Finally, after fixing the above issue, we started seeing the fluentd
containers being restarted very often, and found an issue with the
underlying logic of the liveness probe.

The probe checks that the pod is still alive by running the following
command:

`find /var/log/fluentd-buffers -type f -newer /tmp/marker-stuck -print -quit`

This checks if any _regular_ file exists under `/var/log/fluentd-buffers`
that is more recent than a predetermined time, and will return an empty
string otherwise.

The issue is that these buffers are temporary and volatile, they get created and
deleted constantly.
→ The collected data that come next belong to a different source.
/-- 128 has a 1 bit in the second group, which its sign copies when it is the top bit. -/
theorem fin_128 {W : Nat} (signed : Bool) (wide : 8 ≤ W) : fin signed (BitVec.ofNat W 128) = false := by
  have bit7 : (BitVec.ofNat W 128).getLsbD 7 = true := by
    rw [BitVec.getLsbD_ofNat, decide_eq_true (by omega)]
    decide
  have bit0 : (shr7 signed (BitVec.ofNat W 128)).getLsbD 0 = true := by
    cases signed
    · rw [shr7_unsigned_getLsbD, if_pos (by omega), bit7]
    · rw [shr7_signed_getLsbD _ (by omega), if_pos (by omega), bit7]
  rw [fin, nxt, eq0_eq_false_iff]
  intro zero
  simp [zero] at bit0

/-- Where the row reads `fin`, the placed register gives the word's `fin` bit. -/
theorem Chip.placeEs_fin (wide : 8 ≤ c.W) {w : BitVec 5} (readsFin : decodeEs w = .emit ∨ decodeEs w = .emitl) :
    fin c.signed (m.placeEs w).enc.rem = w.getLsbD 0 := by
  have rem : (m.placeEs w).enc.rem =
      if (decodeEs w = .emit ∨ decodeEs w = .emitl) ∧ fin c.signed m.enc.rem ≠ w.getLsbD 0 then
        (if w.getLsbD 0 then 0#c.W else BitVec.ofNat c.W 128) else m.enc.rem := rfl
  rw [rem]
  split
  · cases w.getLsbD 0
    · exact fin_128 c.signed wide
    · exact fin_zero c.signed c.W
  · next kept => exact not_not.1 fun differ => kept ⟨readsFin, differ⟩

/-- A placed ES word selects its operation (R58). -/
theorem Chip.placeEs_encSelect (wide : 8 ≤ c.W) (w : BitVec 5) : (m.placeEs w).encSelect = decodeEs w := by
  have state : (m.placeEs w).enc.state = if w.getLsbD 3 then .emit else .idle := rfl
  have rst : (m.placeEs w).inputs.rst = w.getLsbD 4 := rfl
  have valid : (m.placeEs w).inputs.cmdValid = w.getLsbD 2 := rfl
  have ready : (m.placeEs w).inputs.outReady = w.getLsbD 1 := rfl
  rw [Chip.encSelect_eq, state, rst, valid, ready]
  cases bit4 : w.getLsbD 4
  case true => simp only [decodeEs, bit4, if_true]
  cases bit3 : w.getLsbD 3
  case false => simp only [decodeEs, bit4, bit3, Bool.false_eq_true, if_false]
  cases bit1 : w.getLsbD 1
  case false => simp only [decodeEs, bit4, bit3, bit1, Bool.false_eq_true, if_true, if_false]
  have op : decodeEs w = if w.getLsbD 0 then .emitl else .emit := by
    simp only [decodeEs, bit4, bit3, bit1, Bool.false_eq_true, if_true, if_false]
  have readsFin : decodeEs w = .emit ∨ decodeEs w = .emitl := by
    rw [op]
    cases w.getLsbD 0 <;> simp
  rw [Chip.placeEs_fin wide readsFin, op]
  rfl

/-- A placed DS word selects its operation (R59). -/
theorem Chip.placeDs_decSelect (w : BitVec 6) : (m.placeDs w).decSelect = decodeDs w := by
  have state : (m.placeDs w).dec.state = if w.getLsbD 4 then .result else .accum := rfl
  have cont : contBit (m.placeDs w).inputs.inData = w.getLsbD 1 := contBit_byteOf _ _
  have rst : (m.placeDs w).inputs.rst = w.getLsbD 5 := rfl
  have valid : (m.placeDs w).inputs.inValid = w.getLsbD 3 := rfl
  have mark : (m.placeDs w).inputs.inEos = w.getLsbD 2 := rfl
  have ready : (m.placeDs w).inputs.resReady = w.getLsbD 0 := rfl
  rw [Chip.decSelect_eq, state, cont, rst, valid, mark, ready, decodeDs]
  cases w.getLsbD 5
  case true => rfl
  cases w.getLsbD 4 <;> rfl

/-- Settles O35: the placed ports and state bits are the ones the selection and the transfers read. -/
theorem placedWordIsTheNextOperation : Obligations.PlacedWordIsTheNextOperation := by
  intro c m n wide
  refine ⟨fun fits => ?_, fun fits => ?_, fun fits => ?_, fun fits wider => ?_⟩
  · obtain ⟨w, rfl⟩ := exists_word_of_lt fits
    rw [Chip.placeWord_es, Chip.placeEs_encSelect wide, decode_es_toNat]
  · obtain ⟨w, rfl⟩ := exists_word_of_lt fits
    rw [Chip.placeWord_ds, Chip.placeDs_decSelect, decode_ds_toNat]
  · obtain ⟨w, rfl⟩ := exists_word_of_lt fits
    rw [Chip.placeWord_tok]
    refine ⟨rfl, ?_⟩
    rw [decode_tok_toNat, decodeTok_eq]
    have read : tokRead (m.placeToken (w.getLsbD 8) (w.setWidth 8)).inputs =
        if w.getLsbD 8 then .eos else .byte (w.setWidth 8) := rfl
    rw [read]
    cases w.getLsbD 8 <;> rfl
  · rw [Chip.placeWord_cmd wider fits]
    exact ⟨rfl, rfl⟩

end Sys2Proof.Machine
end

section
/-! ## Proofs, 30_encoding.md: the pseudo-operation `ENCODE v` (R63, R76, R151) -/

namespace Sys2Proof.Machine

variable {c : Config} {m : Chip c} {rest : List (Stim c.W)}

/-! ### A cycle of a loaded script -/

@[simp] theorem Chip.load_enc (m : Chip c) (script : List (Stim c.W)) : (m.load script).enc = m.enc := rfl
Here is an example of running that check every second on a
running fluentd:

```
root@fluentd-eks-playground-jdc8m:/# LIVENESS_THRESHOLD_SECONDS=${LIVENESS_THRESHOLD_SECONDS:-300};
root@fluentd-eks-playground-jdc8m:/# STUCK_THRESHOLD_SECONDS=${LIVENESS_THRESHOLD_SECONDS:-900};
root@fluentd-eks-playground-jdc8m:/# touch -d "${STUCK_THRESHOLD_SECONDS} seconds ago" /tmp/marker-stuck;
root@fluentd-eks-playground-jdc8m:/# touch -d "${LIVENESS_THRESHOLD_SECONDS} seconds ago" /tmp/marker-liveness;
root@fluentd-eks-playground-jdc8m:/# while true; do date ; find /var/log/fluentd-buffers -type f -newer /tmp/marker-stuck -print -quit ; sleep 1 ; done
Fri Feb 22 10:52:57 UTC 2019
Fri Feb 22 10:52:58 UTC 2019
/var/log/fluentd-buffers/kubernetes.system.buffer/buffer.b5827964ccf4c7004103c3fa7c8533f85.log
Fri Feb 22 10:52:59 UTC 2019
/var/log/fluentd-buffers/kubernetes.system.buffer/buffer.b5827964ccf4c7004103c3fa7c8533f85.log
Fri Feb 22 10:53:00 UTC 2019
Fri Feb 22 10:53:01 UTC 2019
/var/log/fluentd-buffers/kubernetes.system.buffer/buffer.b5827964fb8b2eedcccd2763ea7775cc2.log
Fri Feb 22 10:53:02 UTC 2019
/var/log/fluentd-buffers/kubernetes.system.buffer/buffer.b5827964fb8b2eedcccd2763ea7775cc2.log
Fri Feb 22 10:53:03 UTC 2019
Fri Feb 22 10:53:04 UTC 2019
Fri Feb 22 10:53:05 UTC 2019
Fri Feb 22 10:53:06 UTC 2019
/var/log/fluentd-buffers/kubernetes.system.buffer/buffer.b5827965564883997b673d703af54848b.log
Fri Feb 22 10:53:07 UTC 2019
/var/log/fluentd-buffers/kubernetes.system.buffer/buffer.b5827965564883997b673d703af54848b.log
Fri Feb 22 10:53:08 UTC 2019
/var/log/fluentd-buffers/kubernetes.system.buffer/buffer.b5827965564883997b673d703af54848b.log
Fri Feb 22 10:53:09 UTC 2019
Fri Feb 22 10:53:10 UTC 2019
Fri Feb 22 10:53:11 UTC 2019
Fri Feb 22 10:53:12 UTC 2019
Fri Feb 22 10:53:13 UTC 2019
Fri Feb 22 10:53:14 UTC 2019
Fri Feb 22 10:53:15 UTC 2019
Fri Feb 22 10:53:16 UTC 2019
```

We can see buffers being created, then disappearing. The LivenessProbe running
under these conditions has a ~50% chance of failing, despite fluentd being
perfectly happy.

I believe that check is probably ok for fluentd installs using large
amounts of buffers, in which case the liveness probe will be correct more
often than not, but fluentd installs that use buffering less intensively
will be negatively impacted by this.

My solution to fix this is to check the last updated time of buffering
_folders_ within `/var/log/fluentd_buffers`. These _do_ get updated when
buffers are created, and do not get deleted as buffers are emptied,
making them the perfect candidate for our use.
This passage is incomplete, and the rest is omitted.